/-- PPRT's owner (R153). R153 gives its refusals no order; BAD_PARAM, BUSY, then BAD_STATE is the model's choice (DESIGN
CHOICE, log entry 37). -/
def pprtOwner (body : List Byte) (s : State) : Answer :=
  match finOf 8 (bodyAt body 0) with
  | none => refuse .badParam s
  | some i =>
    if s.pfs.op.isSome then refuse .busy s
    else if s.pfs.directory[i].state ≠ .valid then refuse .badState s
    else accept [] (s.setPfs (s.pfs.protectSlot i))

/-- PPRT (R153). -/
def execPprt (body : List Byte) (s : State) : Host.Outcome State Fault Refusal :=
  .next (serve ⟨0x26, body⟩ (pprtOwner body) s)

/-- PLST (R146). -/
def execPlst (body : List Byte) (s : State) : Host.Outcome State Fault Refusal :=
  .next (serve ⟨0x27, body⟩ (fun s => answerData (directoryReply (bodyAt body 0) s.pfs) s) s)

/-- The values of a startup record that BWRT accepts (R157). -/
def bootRecordOk (d : List Byte) : Bool :=
  bodyAt d 0 ≤ 3 && 1 ≤ bodyAt16 d 1 && bodyAt16 d 1 ≤ 400 && bodyAt d 3 ≤ 3 && bodyAt d 4 ≤ 1 && bodyAt d 5 ≤ 1 &&
    bodyAt d 6 ≤ 1 && bodyAt d 7 ≤ 1

/-- BWRT's owner (R157). R157 gives BAD_PARAM and BUSY no order; BAD_PARAM first is the model's choice (DESIGN CHOICE, log entry
37). -/
def bwrtOwner (body : List Byte) (s : State) : Answer :=
  if bootRecordOk body = false then refuse .badParam s
  else if s.pfs.op.isSome then refuse .busy s
  else beginOperation (.bootWrite body .erase) s.pfs s

/-- BWRT (R157). -/
def execBwrt (body : List Byte) (s : State) : Host.Outcome State Fault Refusal :=
  .next (serve ⟨0x28, body⟩ (bwrtOwner body) s)

/-- BRD's owner: the record, or as far as a write of it has got (R157; log entry 3). -/
def brdOwner (s : State) : Answer :=
  accept (bootBytes (s.pfs.bootView s.draws)) (if s.pfs.bootWriting then s.draw else s)

/-- BRD (R157). -/
def execBrd (body : List Byte) (s : State) : Host.Outcome State Fault Refusal := .next (serve ⟨0x29, body⟩ brdOwner s)

/-! ## The probe and the reset -/

/-- The probe asked for an ID conversion (R165). -/
def Probe.force (p : Probe) : Probe :=
  if p.conv = .idle then { p with conv := .convertingId, nextKind := .temp } else { p with forceHeld := true }

/-- HPRB's owner (R165). -/
def hprbOwner (body : List Byte) (s : State) : Answer :=
  let readings := probeReadings s.hpb
  if bodyAt body 0 = 0 then accept readings s
  else if bodyAt body 0 = 1 then accept readings (s.setHpb s.hpb.force)
  else refuse .badParam s

/-- HPRB (R165). -/
def execHprb (body : List Byte) (s : State) : Host.Outcome State Fault Refusal :=
  .next (serve ⟨0x30, body⟩ (hprbOwner body) s)

/-- RSET's owner: no further request is taken (R182). -/
def rsetOwner (s : State) : Answer := accept [] (s.setCml { s.cml with resetTaken := true })

/-- RSET (R182). -/
def execRset (body : List Byte) (s : State) : Host.Outcome State Fault Refusal := .next (serve ⟨0x3F, body⟩ rsetOwner s)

------------------------------------------------

=== PROBLEM REQUIREMENTS ===
Output every record verbatim.

=== TASK RESPONSE ===
/-- PPRT's owner (R153). R153 gives its refusals no order; BAD_PARAM, BUSY, then BAD_STATE is the model's choice (DESIGN
CHOICE, log entry 37). -/
def pprtOwner (body : List Byte) (s : State) : Answer :=
  match finOf 8 (bodyAt body 0) with
  | none => refuse .badParam s
  | some i =>
    if s.pfs.op.isSome then refuse .busy s
    else if s.pfs.directory[i].state ≠ .valid then refuse .badState s
    else accept [] (s.setPfs (s.pfs.protectSlot i))

/-- PPRT (R153). -/
def execPprt (body : List Byte) (s : State) : Host.Outcome State Fault Refusal :=
  .next (serve ⟨0x26, body⟩ (pprtOwner body) s)

/-- PLST (R146). -/
def execPlst (body : List Byte) (s : State) : Host.Outcome State Fault Refusal :=
  .next (serve ⟨0x27, body⟩ (fun s => answerData (directoryReply (bodyAt body 0) s.pfs) s) s)

/-- The values of a startup record that BWRT accepts (R157). -/
def bootRecordOk (d : List Byte) : Bool :=
  bodyAt d 0 ≤ 3 && 1 ≤ bodyAt16 d 1 && bodyAt16 d 1 ≤ 400 && bodyAt d 3 ≤ 3 && bodyAt d 4 ≤ 1 && bodyAt d 5 ≤ 1 &&
    bodyAt d 6 ≤ 1 && bodyAt d 7 ≤ 1

/-- BWRT's owner (R157). R157 gives BAD_PARAM and BUSY no order; BAD_PARAM first is the model's choice (DESIGN CHOICE, log entry
37). -/
def bwrtOwner (body : List Byte) (s : State) : Answer :=
  if bootRecordOk body = false then refuse .badParam s
  else if s.pfs.op.isSome then refuse .busy s
  else beginOperation (.bootWrite body .erase) s.pfs s

/-- BWRT (R157). -/
def execBwrt (body : List Byte) (s : State) : Host.Outcome State Fault Refusal :=
  .next (serve ⟨0x28, body⟩ (bwrtOwner body) s)

/-- BRD's owner: the record, or as far as a write of it has got (R157; log entry 3). -/
def brdOwner (s : State) : Answer :=
  accept (bootBytes (s.pfs.bootView s.draws)) (if s.pfs.bootWriting then s.draw else s)

/-- BRD (R157). -/
def execBrd (body : List Byte) (s : State) : Host.Outcome State Fault Refusal := .next (serve ⟨0x29, body⟩ brdOwner s)

/-! ## The probe and the reset -/

/-- The probe asked for an ID conversion (R165). -/
def Probe.force (p : Probe) : Probe :=
  if p.conv = .idle then { p with conv := .convertingId, nextKind := .temp } else { p with forceHeld := true }

/-- HPRB's owner (R165). -/
def hprbOwner (body : List Byte) (s : State) : Answer :=
  let readings := probeReadings s.hpb
  if bodyAt body 0 = 0 then accept readings s
  else if bodyAt body 0 = 1 then accept readings (s.setHpb s.hpb.force)
  else refuse .badParam s

/-- HPRB (R165). -/
def execHprb (body : List Byte) (s : State) : Host.Outcome State Fault Refusal :=
  .next (serve ⟨0x30, body⟩ (hprbOwner body) s)

/-- RSET's owner: no further request is taken (R182). -/
def rsetOwner (s : State) : Answer := accept [] (s.setCml { s.cml with resetTaken := true })

/-- RSET (R182). -/
def execRset (body : List Byte) (s : State) : Host.Outcome State Fault Refusal := .next (serve ⟨0x3F, body⟩ rsetOwner s)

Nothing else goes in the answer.